Segment Open

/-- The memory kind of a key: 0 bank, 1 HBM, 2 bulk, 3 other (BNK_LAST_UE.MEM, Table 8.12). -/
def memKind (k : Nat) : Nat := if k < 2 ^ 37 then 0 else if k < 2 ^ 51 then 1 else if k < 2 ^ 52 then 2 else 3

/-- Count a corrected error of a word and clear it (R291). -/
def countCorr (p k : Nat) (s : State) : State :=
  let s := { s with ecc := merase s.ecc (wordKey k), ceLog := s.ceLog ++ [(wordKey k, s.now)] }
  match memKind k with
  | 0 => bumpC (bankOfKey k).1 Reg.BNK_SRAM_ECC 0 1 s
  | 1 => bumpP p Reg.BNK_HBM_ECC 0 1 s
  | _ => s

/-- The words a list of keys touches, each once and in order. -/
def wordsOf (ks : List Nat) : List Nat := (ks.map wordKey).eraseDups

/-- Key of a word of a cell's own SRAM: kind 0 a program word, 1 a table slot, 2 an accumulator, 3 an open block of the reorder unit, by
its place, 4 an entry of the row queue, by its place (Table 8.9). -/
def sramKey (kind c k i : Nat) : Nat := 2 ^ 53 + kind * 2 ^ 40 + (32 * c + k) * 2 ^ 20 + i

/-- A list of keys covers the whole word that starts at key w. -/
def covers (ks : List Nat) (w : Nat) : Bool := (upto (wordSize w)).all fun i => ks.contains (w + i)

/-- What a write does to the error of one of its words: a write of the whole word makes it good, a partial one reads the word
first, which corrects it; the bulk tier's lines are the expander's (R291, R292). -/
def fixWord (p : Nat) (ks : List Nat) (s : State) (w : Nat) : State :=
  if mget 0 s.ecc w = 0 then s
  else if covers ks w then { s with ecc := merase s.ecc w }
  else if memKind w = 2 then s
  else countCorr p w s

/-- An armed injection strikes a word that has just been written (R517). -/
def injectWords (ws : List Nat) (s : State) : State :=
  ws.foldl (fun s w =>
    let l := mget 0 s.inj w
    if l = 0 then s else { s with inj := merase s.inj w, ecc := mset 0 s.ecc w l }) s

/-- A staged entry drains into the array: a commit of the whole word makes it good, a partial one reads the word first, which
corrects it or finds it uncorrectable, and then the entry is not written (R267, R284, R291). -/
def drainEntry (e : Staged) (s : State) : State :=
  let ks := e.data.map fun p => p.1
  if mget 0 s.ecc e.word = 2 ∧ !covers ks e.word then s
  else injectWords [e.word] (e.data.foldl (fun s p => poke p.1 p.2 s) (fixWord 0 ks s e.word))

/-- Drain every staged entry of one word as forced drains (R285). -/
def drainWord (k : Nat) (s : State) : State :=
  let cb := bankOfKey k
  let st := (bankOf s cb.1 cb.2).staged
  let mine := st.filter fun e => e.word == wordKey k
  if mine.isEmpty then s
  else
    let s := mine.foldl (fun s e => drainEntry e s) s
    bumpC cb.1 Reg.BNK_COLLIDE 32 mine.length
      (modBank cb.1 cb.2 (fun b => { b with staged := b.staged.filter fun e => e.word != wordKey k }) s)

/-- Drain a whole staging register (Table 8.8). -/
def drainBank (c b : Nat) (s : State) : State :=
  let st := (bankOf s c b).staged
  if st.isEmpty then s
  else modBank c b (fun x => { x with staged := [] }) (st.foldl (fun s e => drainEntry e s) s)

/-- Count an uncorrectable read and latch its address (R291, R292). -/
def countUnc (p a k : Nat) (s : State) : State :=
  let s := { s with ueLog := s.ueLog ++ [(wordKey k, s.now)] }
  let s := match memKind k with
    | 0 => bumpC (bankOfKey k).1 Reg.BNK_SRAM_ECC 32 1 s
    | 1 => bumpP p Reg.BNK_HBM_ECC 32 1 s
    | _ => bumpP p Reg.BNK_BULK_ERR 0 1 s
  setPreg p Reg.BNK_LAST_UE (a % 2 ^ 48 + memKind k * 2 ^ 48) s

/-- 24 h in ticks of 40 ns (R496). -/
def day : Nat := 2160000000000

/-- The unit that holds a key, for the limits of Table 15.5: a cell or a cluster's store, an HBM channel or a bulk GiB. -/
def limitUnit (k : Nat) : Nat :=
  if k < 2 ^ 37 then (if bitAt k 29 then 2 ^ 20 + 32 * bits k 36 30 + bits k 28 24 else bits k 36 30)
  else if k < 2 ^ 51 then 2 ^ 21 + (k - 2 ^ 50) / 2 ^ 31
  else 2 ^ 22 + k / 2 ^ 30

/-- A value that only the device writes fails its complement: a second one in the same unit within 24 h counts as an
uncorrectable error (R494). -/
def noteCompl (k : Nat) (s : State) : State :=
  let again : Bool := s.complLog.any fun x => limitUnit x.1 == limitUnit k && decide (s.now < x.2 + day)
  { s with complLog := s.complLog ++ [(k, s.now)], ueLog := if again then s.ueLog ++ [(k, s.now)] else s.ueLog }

Segment Closed
Segment Open

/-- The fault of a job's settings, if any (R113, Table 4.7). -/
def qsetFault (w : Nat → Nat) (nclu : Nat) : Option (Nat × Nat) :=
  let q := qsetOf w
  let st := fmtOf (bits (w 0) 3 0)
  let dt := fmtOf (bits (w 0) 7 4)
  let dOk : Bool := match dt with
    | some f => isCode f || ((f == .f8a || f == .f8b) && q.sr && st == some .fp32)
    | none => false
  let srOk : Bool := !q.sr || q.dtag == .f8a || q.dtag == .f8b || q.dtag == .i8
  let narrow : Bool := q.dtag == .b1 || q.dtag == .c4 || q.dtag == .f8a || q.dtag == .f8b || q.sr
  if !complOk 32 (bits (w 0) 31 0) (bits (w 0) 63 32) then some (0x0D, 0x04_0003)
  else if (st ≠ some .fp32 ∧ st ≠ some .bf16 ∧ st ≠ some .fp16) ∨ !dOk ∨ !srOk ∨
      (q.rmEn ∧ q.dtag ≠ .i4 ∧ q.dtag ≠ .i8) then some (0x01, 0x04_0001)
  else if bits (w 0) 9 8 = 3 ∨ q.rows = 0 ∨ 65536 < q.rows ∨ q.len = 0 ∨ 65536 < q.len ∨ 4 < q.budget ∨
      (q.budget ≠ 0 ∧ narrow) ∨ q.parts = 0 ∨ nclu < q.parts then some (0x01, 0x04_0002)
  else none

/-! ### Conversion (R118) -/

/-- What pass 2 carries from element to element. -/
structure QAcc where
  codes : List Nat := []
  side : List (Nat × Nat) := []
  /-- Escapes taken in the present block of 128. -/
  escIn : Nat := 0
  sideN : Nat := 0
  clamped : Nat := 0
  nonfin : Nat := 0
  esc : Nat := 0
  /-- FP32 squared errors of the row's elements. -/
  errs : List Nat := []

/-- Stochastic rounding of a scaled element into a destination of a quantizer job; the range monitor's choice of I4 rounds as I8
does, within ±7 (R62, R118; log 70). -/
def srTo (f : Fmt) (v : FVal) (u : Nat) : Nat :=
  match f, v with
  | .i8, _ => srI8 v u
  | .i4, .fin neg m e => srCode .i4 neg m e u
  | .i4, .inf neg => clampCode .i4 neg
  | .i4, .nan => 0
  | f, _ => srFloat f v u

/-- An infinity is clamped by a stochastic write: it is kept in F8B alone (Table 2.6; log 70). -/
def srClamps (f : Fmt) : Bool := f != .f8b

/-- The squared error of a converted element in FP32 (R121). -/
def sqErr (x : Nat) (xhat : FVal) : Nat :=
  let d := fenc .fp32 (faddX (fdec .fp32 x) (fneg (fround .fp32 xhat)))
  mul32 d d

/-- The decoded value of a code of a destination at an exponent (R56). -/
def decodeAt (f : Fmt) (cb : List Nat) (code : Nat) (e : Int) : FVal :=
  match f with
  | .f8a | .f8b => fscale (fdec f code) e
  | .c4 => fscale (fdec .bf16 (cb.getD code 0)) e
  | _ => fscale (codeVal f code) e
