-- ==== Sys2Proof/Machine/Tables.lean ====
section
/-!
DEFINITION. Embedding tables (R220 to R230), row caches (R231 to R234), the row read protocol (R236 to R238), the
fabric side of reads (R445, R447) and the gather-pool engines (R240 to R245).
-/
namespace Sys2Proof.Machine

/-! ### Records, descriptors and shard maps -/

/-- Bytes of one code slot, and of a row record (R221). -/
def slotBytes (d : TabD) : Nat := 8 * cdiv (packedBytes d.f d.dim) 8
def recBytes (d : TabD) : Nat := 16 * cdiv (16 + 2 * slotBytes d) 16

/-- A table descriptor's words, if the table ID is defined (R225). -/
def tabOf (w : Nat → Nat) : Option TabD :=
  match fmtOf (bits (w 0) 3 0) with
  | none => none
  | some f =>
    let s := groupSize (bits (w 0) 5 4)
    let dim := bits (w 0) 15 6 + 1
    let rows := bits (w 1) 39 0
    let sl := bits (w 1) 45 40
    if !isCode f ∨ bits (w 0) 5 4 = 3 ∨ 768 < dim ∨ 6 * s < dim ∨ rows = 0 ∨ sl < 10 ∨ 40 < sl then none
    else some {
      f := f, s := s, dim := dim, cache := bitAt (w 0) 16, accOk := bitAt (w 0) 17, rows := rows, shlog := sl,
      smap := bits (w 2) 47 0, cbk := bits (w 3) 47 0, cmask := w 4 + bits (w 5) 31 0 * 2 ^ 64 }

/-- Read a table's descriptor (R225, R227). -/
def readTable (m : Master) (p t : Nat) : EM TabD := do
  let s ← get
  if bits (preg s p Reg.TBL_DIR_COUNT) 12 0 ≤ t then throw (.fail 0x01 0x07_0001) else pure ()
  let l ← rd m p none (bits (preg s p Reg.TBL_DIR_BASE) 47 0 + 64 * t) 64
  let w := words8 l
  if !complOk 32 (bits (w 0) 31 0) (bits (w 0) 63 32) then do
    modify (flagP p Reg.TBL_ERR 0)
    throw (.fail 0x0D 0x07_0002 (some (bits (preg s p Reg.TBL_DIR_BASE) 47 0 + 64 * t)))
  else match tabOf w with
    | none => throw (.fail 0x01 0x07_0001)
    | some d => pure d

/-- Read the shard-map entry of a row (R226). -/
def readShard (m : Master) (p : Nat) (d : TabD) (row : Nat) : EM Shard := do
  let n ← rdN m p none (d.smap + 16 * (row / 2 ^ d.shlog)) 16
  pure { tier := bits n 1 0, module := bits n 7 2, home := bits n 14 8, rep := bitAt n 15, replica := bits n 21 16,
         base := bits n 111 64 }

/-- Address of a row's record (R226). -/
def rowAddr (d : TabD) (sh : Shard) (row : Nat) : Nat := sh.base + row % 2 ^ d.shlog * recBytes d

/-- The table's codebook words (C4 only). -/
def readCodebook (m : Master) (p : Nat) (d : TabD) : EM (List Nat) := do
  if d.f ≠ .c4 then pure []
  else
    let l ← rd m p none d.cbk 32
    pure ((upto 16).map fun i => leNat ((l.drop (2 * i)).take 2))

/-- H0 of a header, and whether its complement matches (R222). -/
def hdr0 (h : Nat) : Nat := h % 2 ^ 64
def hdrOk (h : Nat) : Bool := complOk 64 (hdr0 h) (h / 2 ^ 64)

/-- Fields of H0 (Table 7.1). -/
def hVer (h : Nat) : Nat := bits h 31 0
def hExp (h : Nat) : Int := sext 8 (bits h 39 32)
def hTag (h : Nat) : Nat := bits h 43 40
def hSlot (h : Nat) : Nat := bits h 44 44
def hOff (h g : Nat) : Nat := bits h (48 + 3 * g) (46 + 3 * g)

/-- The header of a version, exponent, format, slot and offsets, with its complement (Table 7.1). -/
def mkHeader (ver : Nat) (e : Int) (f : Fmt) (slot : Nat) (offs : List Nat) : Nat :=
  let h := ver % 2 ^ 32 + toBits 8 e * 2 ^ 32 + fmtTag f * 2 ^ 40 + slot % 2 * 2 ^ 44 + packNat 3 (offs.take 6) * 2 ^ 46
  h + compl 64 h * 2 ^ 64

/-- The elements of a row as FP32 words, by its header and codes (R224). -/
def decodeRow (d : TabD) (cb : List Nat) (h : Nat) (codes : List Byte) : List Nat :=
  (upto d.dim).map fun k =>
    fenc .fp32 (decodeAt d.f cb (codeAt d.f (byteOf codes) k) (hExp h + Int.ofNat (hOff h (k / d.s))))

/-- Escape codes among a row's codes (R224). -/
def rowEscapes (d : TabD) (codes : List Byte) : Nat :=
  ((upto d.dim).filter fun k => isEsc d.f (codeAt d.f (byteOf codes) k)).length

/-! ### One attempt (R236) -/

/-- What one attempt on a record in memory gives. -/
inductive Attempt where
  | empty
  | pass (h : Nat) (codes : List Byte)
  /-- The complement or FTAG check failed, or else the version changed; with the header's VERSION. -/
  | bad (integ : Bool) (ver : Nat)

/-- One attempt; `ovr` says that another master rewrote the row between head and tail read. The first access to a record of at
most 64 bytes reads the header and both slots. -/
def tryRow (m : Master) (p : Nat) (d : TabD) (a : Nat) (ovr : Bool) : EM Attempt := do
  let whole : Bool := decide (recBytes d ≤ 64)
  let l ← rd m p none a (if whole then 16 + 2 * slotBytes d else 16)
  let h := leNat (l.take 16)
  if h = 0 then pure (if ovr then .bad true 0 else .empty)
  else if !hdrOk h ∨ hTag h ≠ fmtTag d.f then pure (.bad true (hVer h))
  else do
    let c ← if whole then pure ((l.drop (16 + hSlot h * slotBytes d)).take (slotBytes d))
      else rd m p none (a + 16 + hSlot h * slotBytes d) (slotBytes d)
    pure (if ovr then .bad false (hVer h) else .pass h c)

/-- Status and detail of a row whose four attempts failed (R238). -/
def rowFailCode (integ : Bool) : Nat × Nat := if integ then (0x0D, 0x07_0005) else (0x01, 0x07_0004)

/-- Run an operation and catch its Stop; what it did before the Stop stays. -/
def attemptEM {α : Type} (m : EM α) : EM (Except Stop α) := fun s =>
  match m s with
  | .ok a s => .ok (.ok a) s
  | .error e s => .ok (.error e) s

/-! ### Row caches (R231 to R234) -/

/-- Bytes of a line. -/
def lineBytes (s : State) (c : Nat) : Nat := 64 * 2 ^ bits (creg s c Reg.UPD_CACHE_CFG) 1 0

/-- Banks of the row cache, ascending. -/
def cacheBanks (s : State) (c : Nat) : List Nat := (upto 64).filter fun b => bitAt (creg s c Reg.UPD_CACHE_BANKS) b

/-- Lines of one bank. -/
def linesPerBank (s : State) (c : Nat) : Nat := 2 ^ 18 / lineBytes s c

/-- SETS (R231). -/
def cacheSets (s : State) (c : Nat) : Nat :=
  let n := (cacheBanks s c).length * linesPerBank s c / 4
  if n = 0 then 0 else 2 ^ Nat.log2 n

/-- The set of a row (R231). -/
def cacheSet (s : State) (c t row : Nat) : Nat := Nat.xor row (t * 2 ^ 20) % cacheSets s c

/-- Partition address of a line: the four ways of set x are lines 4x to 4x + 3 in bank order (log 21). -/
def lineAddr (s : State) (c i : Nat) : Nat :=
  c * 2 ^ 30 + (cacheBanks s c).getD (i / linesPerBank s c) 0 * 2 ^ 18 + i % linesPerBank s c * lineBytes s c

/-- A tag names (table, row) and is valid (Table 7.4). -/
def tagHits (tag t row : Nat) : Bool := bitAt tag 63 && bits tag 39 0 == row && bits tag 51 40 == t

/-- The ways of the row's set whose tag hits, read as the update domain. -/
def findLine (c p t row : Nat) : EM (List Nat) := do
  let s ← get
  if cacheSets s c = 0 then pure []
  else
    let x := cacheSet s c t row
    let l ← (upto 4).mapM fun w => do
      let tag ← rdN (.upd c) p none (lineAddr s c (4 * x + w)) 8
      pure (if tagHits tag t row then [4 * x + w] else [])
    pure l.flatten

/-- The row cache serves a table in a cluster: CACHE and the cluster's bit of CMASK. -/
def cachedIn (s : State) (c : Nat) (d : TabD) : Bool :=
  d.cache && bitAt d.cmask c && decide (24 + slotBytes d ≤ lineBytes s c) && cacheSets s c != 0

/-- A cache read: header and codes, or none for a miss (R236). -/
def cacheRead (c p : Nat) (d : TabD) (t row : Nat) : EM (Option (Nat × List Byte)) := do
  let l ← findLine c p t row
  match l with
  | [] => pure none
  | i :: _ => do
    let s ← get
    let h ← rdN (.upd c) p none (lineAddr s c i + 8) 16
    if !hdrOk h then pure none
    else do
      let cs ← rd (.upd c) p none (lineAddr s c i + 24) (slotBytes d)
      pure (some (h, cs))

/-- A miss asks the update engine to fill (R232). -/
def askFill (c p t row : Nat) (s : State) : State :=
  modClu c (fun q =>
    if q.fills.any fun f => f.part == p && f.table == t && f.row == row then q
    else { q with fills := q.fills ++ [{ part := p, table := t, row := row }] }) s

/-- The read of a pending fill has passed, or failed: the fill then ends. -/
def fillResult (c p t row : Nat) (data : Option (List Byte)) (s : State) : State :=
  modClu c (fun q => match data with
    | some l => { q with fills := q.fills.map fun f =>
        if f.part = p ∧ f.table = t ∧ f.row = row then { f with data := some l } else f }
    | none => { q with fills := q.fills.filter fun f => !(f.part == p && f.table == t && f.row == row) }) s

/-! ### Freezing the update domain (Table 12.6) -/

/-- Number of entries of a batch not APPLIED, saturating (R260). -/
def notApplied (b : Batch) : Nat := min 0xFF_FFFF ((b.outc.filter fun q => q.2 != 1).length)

Segment Closed

Activity: Beginning at the line with "it (R291). -/" and stopping after the line with "What a write", please write out every line of the data above exactly and nothing else.

Problem solution:
/-- Count a corrected error of a word and clear it (R291). -/
def countCorr (p k : Nat) (s : State) : State :=
  let s := { s with ecc := merase s.ecc (wordKey k), ceLog := s.ceLog ++ [(wordKey k, s.now)] }
  match memKind k with
  | 0 => bumpC (bankOfKey k).1 Reg.BNK_SRAM_ECC 0 1 s
  | 1 => bumpP p Reg.BNK_HBM_ECC 0 1 s
  | _ => s

/-- The words a list of keys touches, each once and in order. -/
def wordsOf (ks : List Nat) : List Nat := (ks.map wordKey).eraseDups

/-- Key of a word of a cell's own SRAM: kind 0 a program word, 1 a table slot, 2 an accumulator, 3 an open block of the reorder unit, by
its place, 4 an entry of the row queue, by its place (Table 8.9). -/
def sramKey (kind c k i : Nat) : Nat := 2 ^ 53 + kind * 2 ^ 40 + (32 * c + k) * 2 ^ 20 + i

/-- A list of keys covers the whole word that starts at key w. -/
def covers (ks : List Nat) (w : Nat) : Bool := (upto (wordSize w)).all fun i => ks.contains (w + i)

/-- What a write does to the error of one of its words: a write of the whole word makes it good, a partial one reads the word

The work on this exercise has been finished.